# 09 — CNN (TextCNN)

A **Convolutional Neural Network** for text classification using Word2Vec embeddings.

Unlike the FFN (which averaged word vectors), this model operates on **sequences** of word vectors,
using Conv1D filters at multiple window sizes (3, 4, 5) to capture n-gram patterns.

In [1]:
import numpy as np
import pandas as pd
import torch
import torch.nn as nn
import torch.nn.functional as F
from torch.utils.data import DataLoader, TensorDataset
from gensim.models import Word2Vec
from sklearn.metrics import accuracy_score, classification_report
import os
# Corpus Configuration
CORPUS_NAME = 'raw_corpus' # Options: 'pre-filtered-corpus', 'raw_corpus'
PROCESSED_DATA_DIR = f'../data/processed/{CORPUS_NAME}'
MODELS_DIR_BASE = f'../models/{CORPUS_NAME}'




A module that was compiled using NumPy 1.x cannot be run in
NumPy 2.4.2 as it may crash.

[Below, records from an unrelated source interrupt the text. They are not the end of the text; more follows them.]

-- ==== Sys2Proof/Certificates/Slice0/Obligations.lean ====
section
/-! DEFINITION. The statements for the provers. Each docstring says what the statement formalises. -/

open Sys2Proof Sys2Proof.Machine

/-! ## Encoding and stepping -/

/-- Words written out from the spec's encodings and the instructions they stand for (R29 to R43 and the entries' own
examples). -/
def Obligations.KnownWords : Prop :=
  decodeWords 0x060204E4 0 = .instr (.imad 0 8 (.v 9) (.k 4)) ∧
  decodeWords 0x0F05050C 0x00001002 = .instr (.leai 0 20 ⟨.v 10, .v 12, 16⟩ 2) ∧
  decodeWords 0x20044205 0 = .instr (.icmpS 0 .lt 1 (.v 4) (.v 5)) ∧
  decodeWords 0x8F0AB265 0 = .instr (.uicmpN 0 .ge 2 4 5) ∧
  decodeWords 0x26104103 0 = .instr (.plop 0 0x80 1 2 3 0) ∧
  decodeWords 0x30010286 0 = .instr (.faddF16x2 0 4 (.v 5) (.v 6)) ∧
  decodeWords 0x480081A0 0 = .instr (.cvtFi 0 2 (.v 3) .rz .f32 .s32) ∧
  decodeWords 0x4B050AE8 0 = .instr (.cvtNr 0 20 (.v 21) 8) ∧
  decodeWords 0x530204E1 0 = .instr (.shfldn 0 8 (.v 9) (.k 1)) ∧
  decodeWords 0x56228588 0 = .instr (.lscan 1 10 (.v 11) .iadd true) ∧
  decodeWords 0x57194390 0 = .instr (.lred 0 5 (.v 7) .fadd) ∧
  decodeWords 0xDE003485 0 = .instr (.lmark 0 9 5) ∧
  decodeWords 0xDC00006B 0 = .instr (.crsetCons 0 11) ∧
  decodeWords 0xDD1A8100 0 = .instr (.crposStatus 0 10)

/-- R29 to R43 and every entry's encoding: the words that `encode` gives a well-formed instruction decode to that instruction, for every
instruction and every operand, and the second word is there exactly when the opcode is marked L. -/
def Obligations.EveryEncodingDecodes : Prop := ∀ i, Laws.Encoding.Statement i

/-- R39, R184, R85: a group that may issue, and of which no instruction is under way, runs the instruction whose words lie at its
broadcast address. Its lanes, program counter and words are the issue's. The words are read at the translations of their addresses, the
literal of an L instruction at the word after it; the fetch uses caches and rows, and what the lanes fetched is noted for their loop
buffers. That a word is memory as it is stored now is the model's choice (R34 leaves the version open: log 56); the choice
of the group is the agenda's (log 7). -/
def Obligations.StepRunsTheDecodedInstruction : Prop :=
  ∀ (s : State) (gid : Nat) (rest : List Move) (g0 g : Group) (b : Pc) (ex : Mask) (e : Env) (s1 s4 : State) (pa lit : Nat)
    (leaf : Leaf) (i : Instr),
    let r := { s with agenda := rest, part := none }
    let c0 : Issue := ⟨gid, b, ex, 0, 0, 4, false⟩
    let w := leNat (readB s1.mem pa 4)
    let c1 : Issue := { c0 with word := BitVec.ofNat 32 w, size := Sys2Proof.sizeOf w }
    let c2 : Issue := { c1 with lit := BitVec.ofNat 32 lit }
    let met := fun (x : State) (va q : Nat) (lf : Leaf) => x.dieMet e.t.ctx false [⟨va, 4, .loc q, lf⟩]
    let s2 := { met s1 b.toNat pa leaf with cur := some c1 }
    s.agenda = .issue gid :: rest → s.group? gid = some g0 → g0.ready r = true → g0.choose = some (g, b, ex) →
    g0.fetched = none → (∀ f n, g0.park ≠ some ⟨.reply f, n⟩) → (r.issueWith g c0).env? = some e →
    b.toNat % 65536 + 4 ≤ 65536 → b.toNat + 4 ≤ 2 ^ 57 →
    xlate (r.issueWith g c0) e.t.ctx e.agent (some e.spur) e.g.trap.masked .fetch b.toNat = .ok (s1, .loc pa, leaf) →
    isHeld s1 pa = false → localErr s1 (isLost s1) pa 4 = none →
    (isLong (opcodeOf w) = false → s4 = s2 ∧ lit = 0) →
    (isLong (opcodeOf w) = true → b.toNat % 65536 + 8 ≤ 65536 ∧ b.toNat + 8 ≤ 2 ^ 57 ∧ ∃ s3 pb lv,
      xlate s2 e.t.ctx e.agent (some e.spur) e.g.trap.masked .fetch (b.toNat + 4) = .ok (s3, .loc pb, lv) ∧
      isHeld s3 pb = false ∧ localErr s3 (isLost s3) pb 4 = none ∧ s4 = met s3 (b.toNat + 4) pb lv ∧ lit = leNat (readB s3.mem pb 4)) →
    absentUnit s4.grade (opcodeOf w) = false → decodeWords w lit = .instr i →
    step s = exec i { s4.noteIssue e c2 with cur := some c2 }

/-! ## Integer, shift and bit-field instructions -/

/-- R202: the plain integer instructions complete wherever they are issued; every lane that takes part receives its result modulo
2^32, and nothing else of the state changes but the program counters of the executing lanes.

R202, R205: the 64-bit integer instructions and the address computation, modulo 2^64; the offset of LEAI is signed, its
index is scaled by 2 to the power of its scale. -/
def Obligations.IntegerArithmetic : Prop :=
  (∀ (g : Pred) (d : VReg) (a b : Src) (lit : Word),
     LaneResult (.iadd g d a b) g d (fun r l => BitVec.ofNat 32 ((r.src a l).toNat + (r.src b l).toNat)) ∧
     LaneResult (.isub g d a b) g d (fun r l => BitVec.ofInt 32 ((r.src a l).toInt - (r.src b l).toInt)) ∧
     LaneResult (.imul g d a b) g d (fun r l => BitVec.ofNat 32 ((r.src a l).toNat * (r.src b l).toNat)) ∧
     LaneResult (.imulhS g d a b) g d (fun r l => BitVec.ofInt 32 ((r.src a l).toInt * (r.src b l).toInt / 2 ^ 32)) ∧
     LaneResult (.imulhN g d a b) g d (fun r l => BitVec.ofNat 32 ((r.src a l).toNat * (r.src b l).toNat / 2 ^ 32)) ∧
     LaneResult (.imad g d a b) g d
       (fun r l => BitVec.ofNat 32 ((r.src a l).toNat * (r.src b l).toNat + (r.getV d.val l).toNat)) ∧
     LaneResult (.iaddi g d a lit) g d (fun r l => BitVec.ofNat 32 ((r.src a l).toNat + lit.toNat)) ∧
     LaneResult (.iminS g d a b) g d (fun r l => BitVec.ofInt 32 (min (r.src a l).toInt (r.src b l).toInt)) ∧
     LaneResult (.imaxS g d a b) g d (fun r l => BitVec.ofInt 32 (max (r.src a l).toInt (r.src b l).toInt)) ∧
     LaneResult (.iminN g d a b) g d (fun r l => BitVec.ofNat 32 (min (r.src a l).toNat (r.src b l).toNat)) ∧
     LaneResult (.imaxN g d a b) g d (fun r l => BitVec.ofNat 32 (max (r.src a l).toNat (r.src b l).toNat)) ∧
     LaneResult (.iabs g d a) g d (fun r l => BitVec.ofInt 32 (min |(r.src a l).toInt| 2147483647))) ∧
  (∀ (g : Pred) (d : VReg) (a b : Src) (m : LaneMem) (x : BitVec 3),
     LaneResult2 (.iadd64 g d a b) g d (fun r l => BitVec.ofNat 64 ((r.src2 a l).toNat + (r.src2 b l).toNat)) ∧
     LaneResult2 (.isub64 g d a b) g d (fun r l => BitVec.ofInt 64 ((r.src2 a l).toInt - (r.src2 b l).toInt)) ∧
     LaneResult2 (.imadw g d a b) g d
       (fun r l => BitVec.ofInt 64 ((r.src a l).toInt * (r.src b l).toInt + (r.getV2 d.val l).toInt)) ∧
     LaneResult2 (.leai g d m x) g d
       (fun r l => BitVec.ofInt 64 ((r.src2 m.base l).toInt + (r.src m.index l).toInt * 2 ^ x.toNat + m.off.toInt)))

/-- R202: the bitwise instructions, the moves and the counts of bits. -/
def Obligations.LogicAndMoves : Prop :=
  ∀ (g : Pred) (d : VReg) (a b : Src) (lit : Word),
    LaneResult (.and g d a b) g d (fun r l => r.src a l &&& r.src b l) ∧
    LaneResult (.or g d a b) g d (fun r l => r.src a l ||| r.src b l) ∧
    LaneResult (.xor g d a b) g d (fun r l => r.src a l ^^^ r.src b l) ∧
    LaneResult (.not g d a) g d (fun r l => r.src a l ^^^ 0xFFFFFFFF) ∧
    LaneResult (.mov g d a) g d (fun r l => r.src a l) ∧
    LaneResult (.movi g d lit) g d (fun _ _ => lit) ∧
    LaneResult (.brev g d a) g d (fun r l => (r.src a l).reverse) ∧
    (∃ f : Word → Word, (∀ x, (f x).toNat = ((List.range 32).filter (fun i => x.getLsbD i)).length) ∧
      LaneResult (.popc g d a) g d (fun r l => f (r.src a l))) ∧
    (∃ f : Word → Word, f 0 = 32 ∧ (∀ x, x ≠ 0 → (f x).toNat < 32 ∧ 2 ^ (31 - (f x).toNat) ≤ x.toNat ∧
        x.toNat < 2 ^ (32 - (f x).toNat)) ∧
      LaneResult (.clz g d a) g d (fun r l => f (r.src a l)))

/-- R203: the shifts of both sets take their whole 32-bit amount; a shift of 32 or more gives zeros, or copies of the sign for
SHR.S; ROTL alone reduces the amount modulo 32. -/
def Obligations.Shifts : Prop :=
  ∀ (g : Pred) (d : VReg) (a b : Src) (kd ka kb : KReg),
    LaneResult (.shl g d a b) g d
      (fun r l => if (r.src b l).toNat < 32 then r.src a l <<< (r.src b l).toNat else 0) ∧
    LaneResult (.shrN g d a b) g d
      (fun r l => if (r.src b l).toNat < 32 then r.src a l >>> (r.src b l).toNat else 0) ∧
    LaneResult (.shrS g d a b) g d
      (fun r l => if (r.src b l).toNat < 32 then (r.src a l).sshiftRight (r.src b l).toNat
        else if 0 ≤ (r.src a l).toInt then 0 else 0xFFFFFFFF) ∧
    LaneResult (.rotl g d a b) g d
      (fun r l => r.src a l <<< ((r.src b l).toNat % 32) ||| r.src a l >>> (32 - (r.src b l).toNat % 32)) ∧
    UniResult (.ushl g kd ka kb) g kd
      (fun r => if (r.getK kb.val).toNat < 32 then r.getK ka.val <<< (r.getK kb.val).toNat else 0) ∧
    UniResult (.ushrN g kd ka kb) g kd
      (fun r => if (r.getK kb.val).toNat < 32 then r.getK ka.val >>> (r.getK kb.val).toNat else 0) ∧
    UniResult (.ushrS g kd ka kb) g kd
      (fun r => if (r.getK kb.val).toNat < 32 then (r.getK ka.val).sshiftRight (r.getK kb.val).toNat
        else if 0 ≤ (r.getK ka.val).toInt then 0 else 0xFFFFFFFF)

/-- R204: BFX and BFI read position and width from bits 7 to 0 and 15 to 8 of the control value and limit both, so no control
value is refused. -/
def Obligations.BitFields : Prop :=
  ∀ (g : Pred) (d : VReg) (a b : Src) (kd ka kb : KReg),
    LaneResult (.bfxN g d a b) g d (fun r l =>
      let pos := min ((r.src b l).toNat % 256) 32
      let w := min ((r.src b l).toNat / 256 % 256) (32 - pos)
      BitVec.ofNat 32 ((r.src a l).toNat / 2 ^ pos % 2 ^ w)) ∧
    LaneResult (.bfxS g d a b) g d (fun r l =>
      let pos := min ((r.src b l).toNat % 256) 32
      let w := min ((r.src b l).toNat / 256 % 256) (32 - pos)
      let x := (r.src a l).toNat / 2 ^ pos % 2 ^ w
      if w = 0 then 0 else if x < 2 ^ (w - 1) then BitVec.ofNat 32 x else BitVec.ofInt 32 ((x : Int) - 2 ^ w)) ∧
    LaneResult (.bfi g d a b) g d (fun r l =>
      let pos := min ((r.src b l).toNat % 256) 32
      let w := min ((r.src b l).toNat / 256 % 256) (32 - pos)
      let m : Word := BitVec.ofNat 32 (2 ^ w - 1) <<< pos
      (r.getV d.val l &&& ~~~m) ||| ((r.src a l <<< pos) &&& m)) ∧
    UniResult (.ubfx g kd ka kb) g kd (fun r =>
      let pos := min ((r.getK kb.val).toNat % 256) 32
      let w := min ((r.getK kb.val).toNat / 256 % 256) (32 - pos)
      BitVec.ofNat 32 ((r.getK ka.val).toNat / 2 ^ pos % 2 ^ w))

To support both 1.x and 2.x
versions of NumPy, modules must be compiled with NumPy 2.0.
Some module may need to rebuild instead e.g. with 'pybind11>=2.12'.

If you are a user of the module, the easiest solution will be to
downgrade to 'numpy<2' or try to upgrade the affected module.
We expect that some modules will need time to support NumPy 2.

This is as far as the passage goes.